-- ==== Sys2Proof/Laws/Effects.lean ====
section
/-! SUPPORT. Everything an operation and a step can do, said once: the inversion lemmas the invariant proofs cite. -/

namespace Sys2Proof.Machine

/-- Everything a command can do to a state (R129, R141 to R151, R160 to R170, R200 to R203). -/
inductive CommandEffect (s : State) : State → Prop where
  /-- no-op -/
  | none : CommandEffect s s
  /-- the liveness reply (R129) -/
  | reply : CommandEffect s (s.emit [.txBytes (livenessReply s.cfg)])
  /-- sequence STOP (R145) -/
  | stop : CommandEffect s (s.modifyAll silence)
  /-- the start of a reset (R200, R201, R203) -/
  | home (sel : List Nat) (ok : selectionOk s.cfg sel = true) : CommandEffect s (homeBegin sel s)
  /-- a note (R160) -/
  | note (c n : Nat) (hc : c < s.cfg.nch) (hp : romRead s.cfg n ≠ 0) :
      CommandEffect s (s.modifyChan c fun ch => { ch with curPeriod := romRead s.cfg n, origPeriod := romRead s.cfg n })
  /-- a note-off (R164) -/
  | off (c : Nat) (hc : c < s.cfg.nch) : CommandEffect s (s.modifyChan c silence)
  /-- a bend with a result (R166) -/
  | bend (c : Nat) (d : Int) (hc : c < s.cfg.nch) (hd : bendDefined s.cfg (s.chan c).origPeriod d = true) :
      CommandEffect s (s.modifyChan c fun ch => { ch with curPeriod := bendScale s.cfg ch.origPeriod d })
  /-- a bend without one (R170) -/
  | draw (c : Nat) (hc : c < s.cfg.nch) :
      CommandEffect s (s.drawFree.modifyChan c fun ch => { ch with curPeriod := drawnPeriod s.cfg s.freeIdx })
  /-- the full range (R151) -/
  | full (c : Nat) (hc : c < s.cfg.nch) :
      CommandEffect s (s.modifyChan c fun ch => { ch with minPos := s.cfg.fullMin c, maxPos := s.cfg.fullMaxAt c })
  /-- the constrained range (R151) -/
  | constrained (c : Nat) (hc : c < s.cfg.nch) :
      CommandEffect s (s.modifyChan c fun ch => { ch with minPos := s.cfg.constrMinAt c, maxPos := s.cfg.constrMaxAt c })

/-- What a command answers is one of its effects. -/
theorem exec_command_effect {i : Instr} {s t : State} (hi : i.isCommand = true) (h : exec i s = .next t) :
    CommandEffect s t := by
  cases i with
  | rxByte | tick | homeBegin | homeBeat | homeEnd | powerOn => cases hi
  | sysPing => cases h; exact .reply
  | sysPong => cases h; exact .none
  | sysStart => cases h; exact .none
  | sysFallback => cases h; exact .none
  | empty => cases h; exact .none
  | sysReset => cases h; exact .home _ (selectionOk_range _)
  | sysStop =>
    simp only [exec, execSysStop] at h
    split at h <;> cases h
    · exact .stop
    · exact .none
  | broadcast =>
    simp only [exec, execBroadcast] at h
    split at h
    · cases h; exact .home _ (selectionOk_range _)
    · split at h <;> cases h
      · exact .home _ (selectionOk_range _)
      · exact .none
  | devReset c =>
    obtain ⟨hc, rfl⟩ := (onChannel_eq_next_iff ..).mp h
    exact .home _ (selectionOk_singleton hc)
  | devNoteOff c =>
    obtain ⟨hc, rfl⟩ := (onChannel_eq_next_iff ..).mp h
    exact .off c hc
  | devSetTargetColor c =>
    obtain ⟨hc, rfl⟩ := (onChannel_eq_next_iff ..).mp h
    exact .none
  | devFallback c =>
    obtain ⟨hc, rfl⟩ := (onChannel_eq_next_iff ..).mp h
    exact .none
  | devNoteOn c payload =>
    simp only [exec, execDevNoteOn] at h
    split at h
    · obtain ⟨hc, rfl⟩ := (onChannel_eq_next_iff ..).mp h
      exact .none
    · split at h <;> obtain ⟨hc, rfl⟩ := (onChannel_eq_next_iff ..).mp h
      · exact .none
      · exact .note c _ hc ‹_›
  | devBendPitch c payload =>
    simp only [exec, execDevBendPitch] at h
    split at h <;> obtain ⟨hc, rfl⟩ := (onChannel_eq_next_iff ..).mp h
    · exact .none
    · unfold bendChannel
      split
      · exact .bend c _ hc ‹_›
      · exact .draw c hc
  | devSetMovement c payload =>
    simp only [exec, execDevSetMovement] at h
    split at h <;> obtain ⟨hc, rfl⟩ := (onChannel_eq_next_iff ..).mp h
    · exact .none
    · exact .full c hc
    · exact .constrained c hc

/-- Only a resetting command takes the block from RUN into HOMING (R210). -/
theorem startsReset_of_mode {i : Instr} {s t : State} (hi : i.isCommand = true) (h : exec i s = .next t)
    (hs : s.mode = .run) (ht : t.mode = .homing) : startsReset s.cfg i := by
  have keep : ∀ {c : Nat} {u : State}, u.mode = .run → onChannel c s u = .next t → False := by
    intro c u hu he
    obtain ⟨-, rfl⟩ := (onChannel_eq_next_iff ..).mp he
    rw [hu] at ht
    cases ht
  have stay : s = t → False := by
    rintro rfl
    rw [hs] at ht
    cases ht
  cases i with
  | rxByte | tick | homeBegin | homeBeat | homeEnd | powerOn => cases hi
  | devReset | sysReset => trivial
  | sysPong | sysStart | sysFallback | empty => exact (stay (by injection h)).elim
  | sysPing =>
    cases h
    rw [State.emit_mode, hs] at ht
    cases ht
  | sysStop =>
    simp only [exec, execSysStop] at h
    split at h
    · cases h
      rw [State.modifyAll_mode, hs] at ht
      cases ht
    · exact (stay (by injection h)).elim
  | broadcast =>
    simp only [exec, execBroadcast] at h
    split at h
    · exact .inl ‹_›
    · split at h
      · exact .inr ‹_›
      · exact (stay (by injection h)).elim
  | devNoteOff => exact (keep (by simpa using hs) h).elim
  | devSetTargetColor | devFallback => exact (keep hs h).elim
  | devNoteOn =>
    simp only [exec, execDevNoteOn] at h
    split at h
    · exact (keep hs h).elim
    · split at h
      · exact (keep hs h).elim
      · exact (keep (by simpa using hs) h).elim
  | devBendPitch =>
    simp only [exec, execDevBendPitch] at h
    split at h
    · exact (keep hs h).elim
    · refine (keep ?_ h).elim
      unfold bendChannel
      split <;> simpa using hs
  | devSetMovement =>
    simp only [exec, execDevSetMovement] at h
    split at h
    · exact (keep hs h).elim
    · exact (keep (by simpa using hs) h).elim
    · exact (keep (by simpa using hs) h).elim

/-- A command for a channel that is there answers a next state (R148, R152). -/
theorem exec_command_next {i : Instr} {s : State} (hi : i.isCommand = true)
    (hc : ∀ c, deviceChannel i = some c → c < s.cfg.nch) : ∃ t, exec i s = .next t := by
  have key : ∀ c t, c < s.cfg.nch → ∃ u, onChannel c s t = .next u := fun c t h => ⟨t, by simp [onChannel, h]⟩
  cases i with
  | rxByte | tick | homeBegin | homeBeat | homeEnd | powerOn => cases hi
  | sysPing | sysPong | sysStart | sysFallback | empty | sysReset => exact ⟨_, rfl⟩
  | sysStop =>
    simp only [exec, execSysStop]
    split <;> exact ⟨_, rfl⟩
  | broadcast =>
    simp only [exec, execBroadcast]
    split
    · exact ⟨_, rfl⟩
    · split <;> exact ⟨_, rfl⟩
  | devReset c | devNoteOff c | devSetTargetColor c | devFallback c => exact key c _ (hc c rfl)
  | devNoteOn c | devBendPitch c | devSetMovement c =>
    simp only [exec, execDevNoteOn, execDevBendPitch, execDevSetMovement]
    repeat' split
    all_goals exact key c _ (hc c rfl)

/-- Everything RX_BYTE can do: nothing while disabled (R120), the parser's work alone, or the parser's work and then one
command (R126). -/
theorem execRxByte_cases {b : Byte} {s t : State} (h : exec (.rxByte b) s = .next t) :
    (rxEnabled s = false ∧ t = s) ∨
    (rxEnabled s = true ∧ (parseByte b s).2 = false ∧ t = (parseByte b s).1) ∨
    (rxEnabled s = true ∧ (parseByte b s).2 = true ∧ ∃ i,
      decodeMessage (parseByte b s).1.cfg (heldMessage (parseByte b s).1) = .ok i ∧ i.isCommand = true ∧
      exec i (parseByte b s).1 = .next t ∧ CommandEffect (parseByte b s).1 t) := by
  simp only [exec, execRxByte] at h
  split at h
  · rename_i he
    split at h
    · rename_i hp
      refine .inr (.inr ⟨he, hp, ?_⟩)
      simp only [handOff] at h
      split at h
      · rename_i i hd
        have hi := decodeMessage_isCommand hd
        rw [runCommand_eq_exec hi] at h
        exact ⟨i, hd, hi, h, exec_command_effect hi h⟩
      · cases h
    · rename_i hp
      cases h
      exact .inr (.inl ⟨he, by simpa using hp, rfl⟩)
  · rename_i he
    cases h
    exact .inl ⟨by simpa using he, rfl⟩

@[simp] theorem homingRun_nil (s : State) : homingRun s [] = s := rfl

/-- A run of homing beats and TICKs, one operation longer (R202). -/
theorem homingRun_concat (s : State) (ops : List Bool) (beat : Bool) :
    homingRun s (ops ++ [beat]) = if beat then homeBeat (homingRun s ops) else tick (homingRun s ops) := by
  simp [homingRun]

/-- The state a step works on: the turn taken from the environment (log entry 4). -/
inductive TurnTaken (s : State) : Turn → State → Prop where
  | scheduled (t : Turn) (rest : List Turn) (h : s.schedule = t :: rest) : TurnTaken s t { s with schedule := rest }
  | free (h : s.schedule = []) : TurnTaken s (Config.freeTurn s.freeIdx) s.drawFree

/-- Everything a step can do: POWER_ON, or the operation of the agent whose turn it is (R6, R72, R280). -/
theorem step_cases {s t : State} (h : step s = .next t) :
    (s.powered = false ∧ exec .powerOn s = .next t) ∨
    (s.powered = true ∧ ∃ turn u, TurnTaken s turn u ∧
      ((∃ b, turn = .host b ∧ t = { u with rxQueue := u.rxQueue ++ [b] }) ∨
       (turn = .tick ∧ exec .tick u = .next t) ∨
       (turn = .main ∧ u.mode = .homing ∧ u.homeCnt < homeBeats u.cfg u.homeSel ∧ exec .homeBeat u = .next t) ∨
       (turn = .main ∧ u.mode = .homing ∧ homeBeats u.cfg u.homeSel ≤ u.homeCnt ∧ exec .homeEnd u = .next t) ∨
       (turn = .main ∧ u.mode = .run ∧ u.rxQueue = [] ∧ t = u) ∨
       (turn = .main ∧ u.mode = .run ∧ ∃ b rest, u.rxQueue = b :: rest ∧
          exec (.rxByte b) { u with rxQueue := rest } = .next t))) := by
  have key : ∀ turn u, runTurn turn u = .next t →
      ((∃ b, turn = .host b ∧ t = { u with rxQueue := u.rxQueue ++ [b] }) ∨
       (turn = .tick ∧ exec .tick u = .next t) ∨
       (turn = .main ∧ u.mode = .homing ∧ u.homeCnt < homeBeats u.cfg u.homeSel ∧ exec .homeBeat u = .next t) ∨
       (turn = .main ∧ u.mode = .homing ∧ homeBeats u.cfg u.homeSel ≤ u.homeCnt ∧ exec .homeEnd u = .next t) ∨
       (turn = .main ∧ u.mode = .run ∧ u.rxQueue = [] ∧ t = u) ∨
       (turn = .main ∧ u.mode = .run ∧ ∃ b rest, u.rxQueue = b :: rest ∧
          exec (.rxByte b) { u with rxQueue := rest } = .next t)) := by
    intro turn u hu
    cases turn with
    | host b =>
      cases hu
      exact .inl ⟨b, rfl, rfl⟩
    | tick => exact .inr (.inl ⟨rfl, hu⟩)
    | main =>
      refine .inr (.inr ?_)
      simp only [runTurn, mainTurn] at hu
      cases hm : u.mode with
      | homing =>
        rw [hm] at hu
        by_cases hc : u.homeCnt < homeBeats u.cfg u.homeSel
        · exact .inl ⟨rfl, rfl, hc, by simpa [hc] using hu⟩
        · exact .inr (.inl ⟨rfl, rfl, by omega, by simpa [hc] using hu⟩)
      | run =>
        rw [hm] at hu
        cases hq : u.rxQueue with
        | nil =>
          rw [hq] at hu
          cases hu
          exact .inr (.inr (.inl ⟨rfl, rfl, rfl, rfl⟩))
        | cons b rest =>
          rw [hq] at hu
          exact .inr (.inr (.inr ⟨rfl, rfl, b, rest, rfl, hu⟩))
  simp only [step, runNext] at h
  by_cases hp : s.powered = true
  · rw [if_pos hp] at h
    refine .inr ⟨hp, ?_⟩
    cases hs : s.schedule with
    | nil =>
      rw [hs] at h
      exact ⟨_, _, .free hs, key _ _ h⟩
    | cons turn rest =>
      rw [hs] at h
      exact ⟨_, _, .scheduled turn rest hs, key _ _ h⟩
  · rw [if_neg hp] at h
    exact .inl ⟨by simpa using hp, h⟩

end Sys2Proof.Machine
end

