/-- The current period after a bend with a defined result (R166). -/
theorem chan_curPeriod_of_devBendPitch {s t : State} {c : Nat} {hi lo : Byte} {rest : List Byte}
    (hc : c < s.lanes.length) (hd : bendDefined s.cfg (s.chan c).origPeriod (hi ++ lo).toInt = true)
    (h : exec (.devBendPitch c (hi :: lo :: rest)) s = .next t) :
    (t.chan c).curPeriod = bendScale s.cfg (s.chan c).origPeriod (hi ++ lo).toInt := by
  obtain ⟨-, rfl⟩ := (onChannel_eq_next_iff ..).mp h
  rw [bendChannel_of_defined hd, State.modifyChan_chan_same hc]

/-- Settles O20: a bend by 0 gives the period itself, and a defined result reads the original period and the deflection
only. -/
theorem bendsDoNotDrift : Obligations.BendsDoNotDrift := by
  refine ⟨fun s c rest hc hp => ?_, fun s s' t t' c hi lo rest rest' hcfg hc hc' horig hd ht ht' => ?_⟩
  · obtain ⟨hfits, hscale⟩ := bendScale_zero_deflection hp
    have hd : bendDefined s.cfg (s.chan c).origPeriod 0 = true := by simpa [bendDefined, deflectionOk] using hfits
    calc exec (.devBendPitch c (0 :: 0 :: rest)) s
        = .next (bendChannel c 0 s) := onChannel_of_lt hc _
      _ = .next (s.modifyChan c fun ch => { ch with curPeriod := ch.origPeriod }) := by
          rw [bendChannel_of_defined hd, State.modifyChan_congr]
          rw [hscale]
  · have hd' : bendDefined s'.cfg (s'.chan c).origPeriod (hi ++ lo).toInt = true := by rwa [hcfg, horig]
    rw [chan_curPeriod_of_devBendPitch hc hd ht, chan_curPeriod_of_devBendPitch hc' hd' ht', hcfg, horig]

end Machine

end Sys2Proof

/-! PROOF. O23, O24, O26, O28, O29: what one step does to a record and how a position outside the bounds walks back
(R184, R185), TICK on every record with its frame (R180 to R183), the silent channels (R181) and the record invariants
(R186). -/

namespace Sys2Proof.Machine

/-! One step of a channel record (R184). -/

theorem advance_eq (d : Dir) (position : Int) :
    advance d position = if d = .forward then position + 1 else position - 1 := by
  cases d <;> rfl

theorem stepChannel_of_atTop {ch : Channel} (h : ch.maxPos ≤ ch.position) :
    stepChannel ch = { ch with dir := .reverse, position := ch.position - 1, out := !ch.out } := by
  rw [stepChannel, stepDir, if_pos h]
  rfl

theorem stepChannel_of_atBottom {ch : Channel} (hmax : ch.position < ch.maxPos) (hmin : ch.position ≤ ch.minPos) :
    stepChannel ch = { ch with dir := .forward, position := ch.position + 1, out := !ch.out } := by
  rw [stepChannel, stepDir, if_neg hmax.not_ge, if_pos hmin]
  rfl

theorem stepChannel_of_inside {ch : Channel} (hmin : ch.minPos < ch.position) (hmax : ch.position < ch.maxPos) :
    stepChannel ch = { ch with
      position := if ch.dir = .forward then ch.position + 1 else ch.position - 1, out := !ch.out } := by
  rw [stepChannel, stepDir, if_neg hmax.not_ge, if_neg hmin.not_ge, advance_eq]
  rfl

@[simp] theorem stepChannel_curPeriod (ch : Channel) : (stepChannel ch).curPeriod = ch.curPeriod := rfl
@[simp] theorem stepChannel_elapsed (ch : Channel) : (stepChannel ch).elapsed = ch.elapsed := rfl
@[simp] theorem stepChannel_minPos (ch : Channel) : (stepChannel ch).minPos = ch.minPos := rfl
@[simp] theorem stepChannel_maxPos (ch : Channel) : (stepChannel ch).maxPos = ch.maxPos := rfl
@[simp] theorem stepChannel_out (ch : Channel) : (stepChannel ch).out = !ch.out := rfl

theorem stepChannel_position_oneUnit (ch : Channel) :
    (stepChannel ch).position = ch.position + 1 ∨ (stepChannel ch).position = ch.position - 1 := by
  change advance (stepDir ch) ch.position = _ ∨ advance (stepDir ch) ch.position = _
  cases stepDir ch
  · exact .inl rfl
  · exact .inr rfl

/-- (I2): a step from within bounds that are in order ends within them (R29, R186). -/
theorem stepChannel_position_within {ch : Channel} (hmin : ch.minPos ≤ ch.position) (hmax : ch.position ≤ ch.maxPos)
    (hord : ch.minPos < ch.maxPos) :
    ch.minPos ≤ (stepChannel ch).position ∧ (stepChannel ch).position ≤ ch.maxPos := by
  rcases hmax.eq_or_lt with htop | htop
  · rw [stepChannel_of_atTop htop.ge]
    dsimp only
    omega
  rcases hmin.eq_or_lt with hbot | hbot
  · rw [stepChannel_of_atBottom htop hbot.ge]
    dsimp only
    omega
  · have := stepChannel_position_oneUnit ch
    omega

/-- Settles O23, by the three cases of a step on the record. -/
theorem stepTurnsAtTheBoundsAndToggles : Obligations.StepTurnsAtTheBoundsAndToggles := by
  intro cfg c l
  rw [stepLane_ch]
  exact ⟨rfl, stepChannel_of_atTop, stepChannel_of_atBottom, stepChannel_of_inside⟩

/-! The walk back to the bounds (R185). -/

/-- As long as the steps are taken at or above the upper bound, each goes down one unit. -/
theorem iterate_stepChannel_position_of_above {ch : Channel} (k : Nat) (h : ch.maxPos + k ≤ ch.position + 1) :
    (stepChannel^[k] ch).position = ch.position - k := by
  induction k generalizing ch with
  | zero => simp
  | succ k ih =>
    have hpos : (stepChannel ch).position = ch.position - 1 := by rw [stepChannel_of_atTop (by omega)]
    rw [Function.iterate_succ_apply, ih (ch := stepChannel ch) (by rw [stepChannel_maxPos]; omega)]
    omega
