-- ==== Sys2Proof/Decode.lean ====
section
/-! DEFINITION. From bytes to instructions (total, rejecting by name) and back. -/

namespace Sys2Proof

/-- `byte[0] | byte[1] << 8 | ...`: the byte at the lowest address is the least significant (rules R50, R52). -/
def combineLE : List Byte → Nat
  | [] => 0
  | b :: bs => b.toNat ||| (combineLE bs <<< 8)

/-- What stands behind an opcode byte: nothing, one operand byte, or two (rule R66). The function builds the
instruction from its operand. -/
inductive OperandForm where
  | none (i : Instr)
  | byte (build : Byte → Instr)
  | word (build : Word → Instr)

/-- Size of an instruction of this form (rule R68). -/
def OperandForm.size : OperandForm → Nat
  | .none _ => 1
  | .byte _ => 2
  | .word _ => 3

/-- The opcode table (rules R70, R78). The opcode byte alone selects the instruction (rule R69); acc8 selects the form
of `0xA9` only (rule R72). The other 248 byte values stand for nothing (rule R73; log 14). -/
def decodeOpcode (acc8 : Bool) (opcode : Byte) : Option OperandForm :=
  if opcode = 0x18#8 then some (.none .clc)
  else if opcode = 0x5B#8 then some (.none .tcd)
  else if opcode = 0x78#8 then some (.none .sei)
  else if opcode = 0x8D#8 then some (.word .sta)
  else if opcode = 0x9C#8 then some (.word .stz)
  else if opcode = 0xA9#8 then some (if acc8 then .byte .ldaImm8 else .word .ldaImm16)
  else if opcode = 0xC2#8 then some (.byte .rep)
  else if opcode = 0xFB#8 then some (.none .xce)
  else none

/-- `Size(opcode, acc8)` of rule R68; `none` is its "no size". -/
def opcodeSize (acc8 : Bool) (opcode : Byte) : Option Nat :=
  (decodeOpcode acc8 opcode).map OperandForm.size

/-- Why a list of bytes is no instruction. -/
inductive DecodeError where
  /-- There is no opcode byte. -/
  | noBytes
  /-- The opcode byte is not one of the eight (rule R73). -/
  | illegalOpcode (opcode : Byte)
  /-- The list ends before the last operand byte. -/
  | missingOperand (opcode : Byte)
  deriving DecidableEq, Repr

/-- The instruction at the head of a list of bytes, in address order, with the bytes behind it (rules R65 to R68). -/
def decode (acc8 : Bool) : List Byte → Except DecodeError (Instr × List Byte)
  | [] => .error .noBytes
  | opcode :: rest =>
    match decodeOpcode acc8 opcode, rest with
    | none, _ => .error (.illegalOpcode opcode)
    | some (.none i), rest => .ok (i, rest)
    | some (.byte build), b :: rest => .ok (build (BitVec.ofNat 8 (combineLE [b])), rest)
    | some (.word build), lo :: hi :: rest => .ok (build (BitVec.ofNat 16 (combineLE [lo, hi])), rest)
    | some _, _ => .error (.missingOperand opcode)

/-- The two bytes of a word as the hardware stores them, low byte first (rule R52). -/
def wordBytes (v : Word) : List Byte := [v.extractLsb' 0 8, v.extractLsb' 8 8]

/-- The bytes of an instruction, written from the format table (rules R66, R70). -/
def encode : Instr → List Byte
  | .clc => [0x18#8]
  | .tcd => [0x5B#8]
  | .sei => [0x78#8]
  | .sta addr => 0x8D#8 :: wordBytes addr
  | .stz addr => 0x9C#8 :: wordBytes addr
  | .ldaImm8 imm => [0xA9#8, imm]
  | .ldaImm16 imm => 0xA9#8 :: wordBytes imm
  | .rep mask => [0xC2#8, mask]
  | .xce => [0xFB#8]

/-- The bytes of a table word: bit 0 is the least significant bit of the first byte, later bytes count on from it, and
every bit at or above `nbits` is 0; three bytes, the longest instruction (rule R65). -/
def tableBytes (nbits w : Nat) : List Byte :=
  let v := w % 2 ^ nbits
  [BitVec.ofNat 8 v, BitVec.ofNat 8 (v / 0x100), BitVec.ofNat 8 (v / 0x10000)]

/-- The accumulator width a table row asks for. Only LDA's two rows differ: the 2-byte row is the acc8 = 1 form, the
3-byte row the acc8 = 0 form (rule R78). -/
def tableAcc8 (nbits : Nat) : Bool := decide (nbits ≤ 16)

/-- The instruction the decoder reads from a word numbered as spec/opcode_table.json numbers its bits. -/
def decodeTableWord (nbits w : Nat) : Option Instr :=
  match decode (tableAcc8 nbits) (tableBytes nbits w) with
  | .ok (i, _) => some i
  | .error _ => none

end Sys2Proof
end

__________________________________________________

**Assignment:** Above is a listing; print exactly its lines from the one with "(.rxByte b) s" through the one with "decodeMessage (parseByte b", and no other lines.

**Response to this task:**
theorem execRxByte_cases {b : Byte} {s t : State} (h : exec (.rxByte b) s = .next t) :
    (rxEnabled s = false ∧ t = s) ∨
    (rxEnabled s = true ∧ (parseByte b s).2 = false ∧ t = (parseByte b s).1) ∨
    (rxEnabled s = true ∧ (parseByte b s).2 = true ∧ ∃ i,
      decodeMessage (parseByte b s).1.cfg (heldMessage (parseByte b s).1) = .ok i ∧ i.isCommand = true ∧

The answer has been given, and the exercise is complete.